::: DATA FOR THIS EXERCISE
-- ==== Sys2Proof/Machine/State.lean ====
section
/-! DEFINITION. The state (spec/10_state.md R20 to R41), the faults and refusals (spec/60_exceptions.md R172, R173)
and the state after reset (spec/70_reset_and_hazards.md R190). Plain data throughout.

R20's record is `dev`, `cop`, `mem`, `pm`, `fb`, `fault`, `refused`. Beside it stand: the CPU agent's position
(`pos` and, inside an operation, `cpu`: R22, D44), the caller's sequence and the results it reads (`ops`, `results`:
R13, R22, R181), and the model's own fields: the parameters (`cfg`, R8), the coprocessor's schedule (`sched`: R106 to
R108, "Whether and when it takes each step is open") and the count of STATUS draws taken (`drawn`: R25, R100). -/

namespace Sys2Proof.Machine

/-- Fault codes with the information R172 records. A fault is a mark in the state (R176): the operation that raises it
answers a next state with `State.fault` set, and `step` answers `fault` with it once the CPU is to go on. Each is safe:
"The model stops there" (R172), D7, D15, D28 "Toward unprovable". -/
inductive Fault where
  /-- Raised by MB_SEND, and MB_CALL, PM_CALL and FB_INIT through it: `address & 0xF ≠ 0`; the address. Safe. -/
  | misalignedMboxAddr (address : Word)
  /-- Raised by PM_ADD_TAG and PM_FINISH (and the tag rows and FB_INIT through them): the block or the END word would
  pass the buffer's last word; the cursor and the words needed. Safe. -/
  | msgOverflow (cursor needed : Nat)
  /-- Raised by FB_PUT_PIXEL and everything through it: an in-bounds pixel's 4 bytes are not inside the region, or
  pass 2^32; x, y and the offset. Safe. -/
  | fbOutOfRegion (x y : Int) (off : Nat)
  deriving DecidableEq, Repr

/-- Refusal codes (R173). A refusal is a mark in the state (R176), like a fault. Each is safe: "it errs toward
unprovable" (R173). -/
inductive Refusal where
  /-- Raised by an arm of exec that has no meaning yet. No arm is of that kind now. Safe. -/
  | notModelled (mnemonic : String)
  /-- Raised by step: the selector is not in R71. Safe. -/
  | unknownOp (selector : Byte)
  /-- Raised by MB_SEND, MB_RECEIVE, MB_CALL, PM_CALL, MMIO_WR_WRITE and the WRITE-register rows: channel > 8. Safe. -/
  | channel
  /-- Raised by MB_SEND, MB_CALL, PM_CALL, MMIO_WR_WRITE and the WRITE-register rows: channel 0..7, send side. Safe. -/
  | channelUnmodelled
  /-- Raised by MMIO_RD_READ and REG_READ: `dev.IN` is empty. Safe. -/
  | readEmpty
  /-- Raised by MMIO_WR_WRITE and the WRITE-register rows: `dev.OUT` is full. Safe. -/
  | writeFull
  /-- Raised by REG_READ, REG_STATUS, REG_WRITE on a direction or width that is not theirs, and by step on another
  offset. Safe. -/
  | mmioOther
  /-- Raised by PM_ADD_TAG, PM_FINISH, PM_CALL, FB_INIT and the tag rows: the builder phase is not theirs. Safe. -/
  | pmPhase
  /-- Raised by PM_ADD_TAG: `tag_id = 0`. Safe. -/
  | tagZero
  /-- Raised by PM_ADD_TAG: more request words than `ceil_div(vbuf, 4)`. Safe. -/
  | reqTooLong
  /-- Raised by PM_READ: `index ≥ MSG_CAP_WORDS`. Safe. -/
  | pmIndex
  /-- Raised by FB_INIT: `fb.state = READY`. Safe. -/
  | fbReinit
  /-- Raised by every drawing operation: `fb.state = UNINIT`. Safe. -/
  | fbNotReady
  /-- Raised by every drawing operation: `fb.desc.depth ≠ 32`. Safe. -/
  | depthUnsupported
  /-- Raised by FB_DRAW_STRING: the text holds a 0 byte. Safe. -/
  | textNul
  /-- Raised by step: the bytes of the item are no operation's for a reason of the model's own operand layout (they
  end early, an operand byte has no meaning, something follows, a tag row's identifier or a status bit is unknown).
  The spec has no such bytes (D1). Safe. -/
  | badEncoding (why : DecodeError)
  deriving DecidableEq, Repr

/-- The mailbox device (R23, R24). `out` is `dev.OUT`, `inq` is `dev.IN`; the head of a list is the queue's head.
STATUS, READ and WRITE have no storage of their own (R25 to R27). -/
structure Device where
  out : List Word
  inq : List Word
  deriving DecidableEq, Repr

/-- An entry of `cop.PENDING`: `(channel : 0..15, addr : u32)` (R31). -/
structure Request where
  channel : Word
  addr    : Word
  deriving DecidableEq, Repr

/-- The coprocessor (R31, R32: "no other state the CPU can observe"). -/
structure Coprocessor where
  pending : List Request
  deriving DecidableEq, Repr

/-- The bytes of the CPU physical address space (R50) that something has written, at strictly rising addresses. An
address that is not listed has not been written, and reads as `Config.initByte` of it (notes/assumptions/5.md). -/
structure Memory where
  cells : List Host.Cell
  deriving DecidableEq, Repr

/-- The canonical form: strictly rising addresses, all of them in the address space (R50). -/
abbrev Memory.wf (m : Memory) : Prop :=
  m.cells.Pairwise (fun c d => c.1 < d.1) ∧ ∀ c ∈ m.cells, c.1 < addressSpace

/-- `pm.phase` (R33). -/
inductive Phase where
  | idle
  | building
  | finished
  deriving DecidableEq, Repr

/-- The builder (R33): the phase and the write cursor, a word index into the message buffer. -/
structure Builder where
  phase  : Phase
  cursor : Nat
  deriving DecidableEq, Repr

/-- `fb.state` (R36): "exactly two states". -/
inductive FbState where
  | uninit
  | ready
  deriving DecidableEq, Repr

/-- The FramebufferDescriptor (R37). -/
structure Descriptor where
  width  : Word
  height : Word
  pitch  : Word
  depth  : Word
  buffer : Word
  size   : Word
  deriving DecidableEq, Repr

/-- The framebuffer driver (R36, R37). -/
structure Driver where
  state : FbState
  desc  : Descriptor
  deriving DecidableEq, Repr

/-- The result of an operation (R71's result column). `none` is the table's "-". -/
inductive Result where
  | none
  | word (w : Word)
  | flag (b : Bool)
  | offset (n : Nat)
  deriving DecidableEq, Repr

/-- One pixel to write: `FB_PUT_PIXEL(x, y, color)` (R143). -/
structure Pixel where
  x     : Int
  y     : Int
  color : Color
  deriving DecidableEq, Repr

/-- What a `receive` does with the matching word: the address part is the operation's result (R104), or "result unused"
(R105). -/
inductive ReplyUse where
  | result
  | drop
  deriving DecidableEq, Repr

/-- Whose success test it is (R105): `call`'s, the property `call`'s (R123), or that of `initialize` (R141), with what
`initialize` needs after it. -/
inductive Task where
  | call
  | pmCall
  | fbInit (width height depth : Word) (oA oP : Nat)
  deriving DecidableEq, Repr

/-- A piece of an operation that the CPU has still to do. The CPU's position inside an operation (R22: "the poll loop of
rule R103, the discard loop of rule R104, the pixel loops") is the list of them, the next one first. Each makes at most
one access to memory or a register, or stands for pieces that do. -/
inductive Micro where
  /-- `Word(i) <- v` (R11, R120 to R122). -/
  | word (i : Nat) (v : Word)
  /-- The builder's phase and cursor become these (R120 to R122). -/
  | builder (p : Builder)
  /-- `PM_ADD_TAG(id, vbuf, req)` with its checks, its offset unused (R121, R141). -/
  | addTag (id vbuf : Word) (req : List Word)
  /-- The allocate tag of `initialize`, whose offset is oA (R141). -/
  | allocTag (width height depth : Word)
  /-- The get-pitch tag of `initialize`, whose offset is oP (R141). -/
  | pitchTag (width height depth : Word) (oA : Nat)
  /-- `PM_FINISH()` with its checks (R122, R141). -/
  | finish
  /-- `PM_CALL(channel)` with its checks (R123, R141). -/
  | propertyCall (channel : Word) (task : Task)
  /-- The poll loop of `send`, then its write (R103). -/
  | pollFull (channel address : Word)
  /-- The discard loop of `receive`, with its poll loop (R104). -/
  | pollEmpty (channel : Word) (use : ReplyUse)
  /-- The read of the code word at `buffer + 4` and the success test (R105). -/
  | verify (buffer : Word) (task : Task)
  /-- `bus <- Word(oA)` (R141). -/
  | readBus (width height depth : Word) (oA oP : Nat)
  /-- `size <- Word(oA + 1)` (R141). -/
  | readSize (width height depth bus : Word) (oA oP : Nat)
  /-- `pitch <- Word(oP)`, and the end of `initialize` (R141). -/
  | readPitch (width height depth bus size : Word) (oP : Nat)
  /-- The pixel loop: `FB_PUT_PIXEL` of one after another (R143, R144, R161). -/
  | pixels (ps : List Pixel)
  /-- `MemWrite(a, 1, b)`, one byte of a pixel (R143, R58). -/
  | byte (a : Nat) (b : Byte)
  /-- The character loop of `draw_string` with origin `x` and cursor (cx, cy) (R162). -/
  | text (x : Int) (fg bg : Color) (text : List Byte) (cx cy : Int)
  /-- `return r` (R11). -/
  | ret (r : Result)
  deriving DecidableEq, Repr

/-- A step the coprocessor may take: R106, R107, R108. `answer` names the message address A of the entry `(8, A)` and
what it writes into words 1, 2, … (`none` leaves a word unchanged, and so does the end of the list: "any value,
possibly unchanged"). -/
inductive CopStep where
  | consume
  | answer (addr : Word) (draws : List (Option Word))
  | unsolicited (w : Word)
  deriving DecidableEq, Repr

/-- One entry of the schedule: whose step comes next. After the last entry every step is the CPU's. `pause` is the
model's own: it is no agent's step, and ends the step of the machine that is running an operation where it stands, so
that the operation goes on in the next step of the machine (notes/assumptions/8.md). -/
inductive Turn where
  | cpu
  | cop (e : CopStep)
  | pause
  deriving DecidableEq, Repr

/-- The state of the machine. -/
structure State where
  /-- The mailbox device (R23, R24). -/
  dev     : Device
  /-- The coprocessor (R31). -/
  cop     : Coprocessor
  /-- Memory: the message buffer (R34), the framebuffer (R39) and the rest (R50). -/
  mem     : Memory
  /-- The property-message builder (R33). -/
  pm      : Builder
  /-- The framebuffer driver (R36, R37). -/
  fb      : Driver
  /-- `S.fault` (R41). -/
  fault   : Option Fault
  /-- `S.refused` (R41). -/
  refused : Option Refusal
  /-- The CPU agent's position inside an operation (R22): what is still to do of it. Empty between operations. -/
  cpu     : List Micro
  /-- The index of the next operation of the caller's sequence (R22). -/
  pos     : Nat
  /-- The caller's sequence of operations (R13, R22); never written. -/
  ops     : List Issue
  /-- The results returned so far, in order (R181). -/
  results : List Result
  /-- The parameters (R8); never written. Model's own field. -/
  cfg     : Config.Params
  /-- The coprocessor's schedule. Model's own field. -/
  sched   : List Turn
  /-- How many STATUS reads have drawn bits 29:0. Model's own field. -/
  drawn   : Nat
  deriving DecidableEq, Repr

/-- The state after reset (R190) with parameters, INITIAL_IN and a caller's sequence and schedule.
`pm.cursor` and the descriptor are unspecified there; they are 0 here (DESIGN CHOICE, notes/assumptions/7.md). -/
def State.launch (cfg : Config.Params) (initialIn : List Word) (ops : List Issue) (sched : List Turn) : State where
  dev     := ⟨[], initialIn⟩
  cop     := ⟨[]⟩
  mem     := ⟨[]⟩
  pm      := ⟨.idle, 0⟩
  fb      := ⟨.uninit, ⟨0, 0, 0, 0, 0, 0⟩⟩
  fault   := none
  refused := none
  cpu     := []
  pos     := 0
  ops     := ops
  results := []
  cfg     := cfg
  sched   := sched
  drawn   := 0

/-- The machine right after reset: R190 with the default parameters, no caller's sequence yet and a coprocessor that
has no step scheduled (notes/assumptions/8.md). -/
def State.reset : State := State.launch Config.defaults Config.initialIn [] []

end Sys2Proof.Machine
end

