-- ==== Sys2Proof/Machine/Registers.lean ====
section
/-! DEFINITION. The three register accesses (spec/40_mailbox_transport.md R100 to R102), the raw accesses at a register's
offset (spec/30_encoding.md R72, spec/20_memory.md R57) and the tests of the status bits (spec/10_state.md R25, R28). -/

namespace Sys2Proof.Machine

/-! ## The accesses -/

/-- `MmioRead32(OFF_STATUS)` (R100): the value is computed from the queues, and bits 29:0 are the next draw. -/
def readStatus (s : State) : Res Word := .ok s.statusWord (s.withDrawn (s.drawn + 1))

/-- `MmioRead32(OFF_READ)` (R101): removes the head of `dev.IN`. -/
def readRead (s : State) : Res Word :=
  match s.dev.inq with
  | [] => refuse .readEmpty s
  | w :: rest => .ok w (s.withIn rest)

/-- `MmioWrite32(OFF_WRITE, v)` (R102): the channel checks, then FULL, then the append. -/
def writeWrite (v : Word) (s : State) : Res Unit :=
  match sendChannelRefusal (chanOf v) with
  | some r => refuse r s
  | none => if s.full then refuse .writeFull s else .ok () (s.withOut (s.dev.out ++ [v]))

/-- A value read is the operation's result. -/
def wordResult (r : Res Word) : Res Result := r.andThen fun w s => .ok (.word w) s

/-- A register write has no result. -/
def noResult (r : Res Unit) : Res Result := r.andThen fun _ s => .ok .none s

/-! ## Meanings -/

/-- MMIO_RD_STATUS (R100). -/
def execMmioRdStatus (s : State) : Answer := conclude (wordResult (readStatus s))

/-- MMIO_RD_READ (R101). -/
def execMmioRdRead (s : State) : Answer := conclude (wordResult (readRead s))

/-- MMIO_WR_WRITE (R102). -/
def execMmioWrWrite (v : Word) (s : State) : Answer := conclude (noResult (writeWrite v s))

/-- REG_READ: a raw access at OFF_READ. Only the 32-bit read is one of R100 to R102 (R26, R57, R173 REF_MMIO_OTHER). -/
def execRegRead (access : RawAccess) (s : State) : Answer :=
  match access with
  | .read bits => if bits = 32 then conclude (wordResult (readRead s)) else conclude (refuse .mmioOther s)
  | .write _ _ => conclude (refuse .mmioOther s)

/-- REG_STATUS: a raw access at OFF_STATUS. Only the 32-bit read is admitted (R25: "Writes to STATUS are refused"). -/
def execRegStatus (access : RawAccess) (s : State) : Answer :=
  match access with
  | .read bits => if bits = 32 then conclude (wordResult (readStatus s)) else conclude (refuse .mmioOther s)
  | .write _ _ => conclude (refuse .mmioOther s)

/-- REG_WRITE: a raw access at OFF_WRITE. Only the 32-bit write is admitted (R27: "A read of WRITE is refused"). -/
def execRegWrite (access : RawAccess) (s : State) : Answer :=
  match access with
  | .write bits v =>
    if bits = 32 then conclude (noResult (writeWrite (BitVec.ofNat 32 v) s)) else conclude (refuse .mmioOther s)
  | .read _ => conclude (refuse .mmioOther s)

/-- STATUS_FULL: read STATUS and test bit 31 (R25; the poll of R103). The result says whether FULL is set. -/
def execStatusFull (s : State) : Answer :=
  conclude ((readStatus s).andThen fun w s => .ok (.flag (w.getLsbD Config.statusFullBit)) s)

/-- STATUS_EMPTY: read STATUS and test bit 30 (R25; the poll of R104). The result says whether EMPTY is set. -/
def execStatusEmpty (s : State) : Answer :=
  conclude ((readStatus s).andThen fun w s => .ok (.flag (w.getLsbD Config.statusEmptyBit)) s)

end Sys2Proof.Machine
end

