-- ==== Sys2Proof/Machine/Step.lean ====
section
/-! DEFINITION. One step of the machine. The schedule says whose it is (R13, R106 to R108): the coprocessor's, which no
fault or refusal of the CPU's stops (R176), or the CPU's; at a `pause` nobody steps. -/

namespace Sys2Proof.Machine

/-- One step. -/
def step (s : State) : Host.Outcome State Fault Refusal :=
  match s.sched with
  | .cop e :: rest => .next (copStep e (s.withSched rest))
  | .cpu :: rest => cpuStep (s.withSched rest)
  | .pause :: rest => .next (s.withSched rest)
  | [] => cpuStep s

/-- `s` with the item whose low `nbits` bits are `w` where `step` fetches its next operation, and with all that the very
next step needs to run it: the item at the position, a CPU between operations and not stopped, and no coprocessor step
scheduled before it (notes/assumptions/4.md, 8.md). -/
def State.withFetchWord (s : State) (nbits w : Nat) : State :=
  s.withIssue (issueOfTableWord nbits w)

end Sys2Proof.Machine
end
::::::
GOAL OF THE EXERCISE -> Set down exactly the line with "cpuStep (s.withSched rest)" and each line after it up to the end of the records, adding nothing.

RESULT BELOW ->
  | .cpu :: rest => cpuStep (s.withSched rest)
  | .pause :: rest => .next (s.withSched rest)
  | [] => cpuStep s

/-- `s` with the item whose low `nbits` bits are `w` where `step` fetches its next operation, and with all that the very
next step needs to run it: the item at the position, a CPU between operations and not stopped, and no coprocessor step
scheduled before it (notes/assumptions/4.md, 8.md). -/
def State.withFetchWord (s : State) (nbits w : Nat) : State :=
  s.withIssue (issueOfTableWord nbits w)

end Sys2Proof.Machine
end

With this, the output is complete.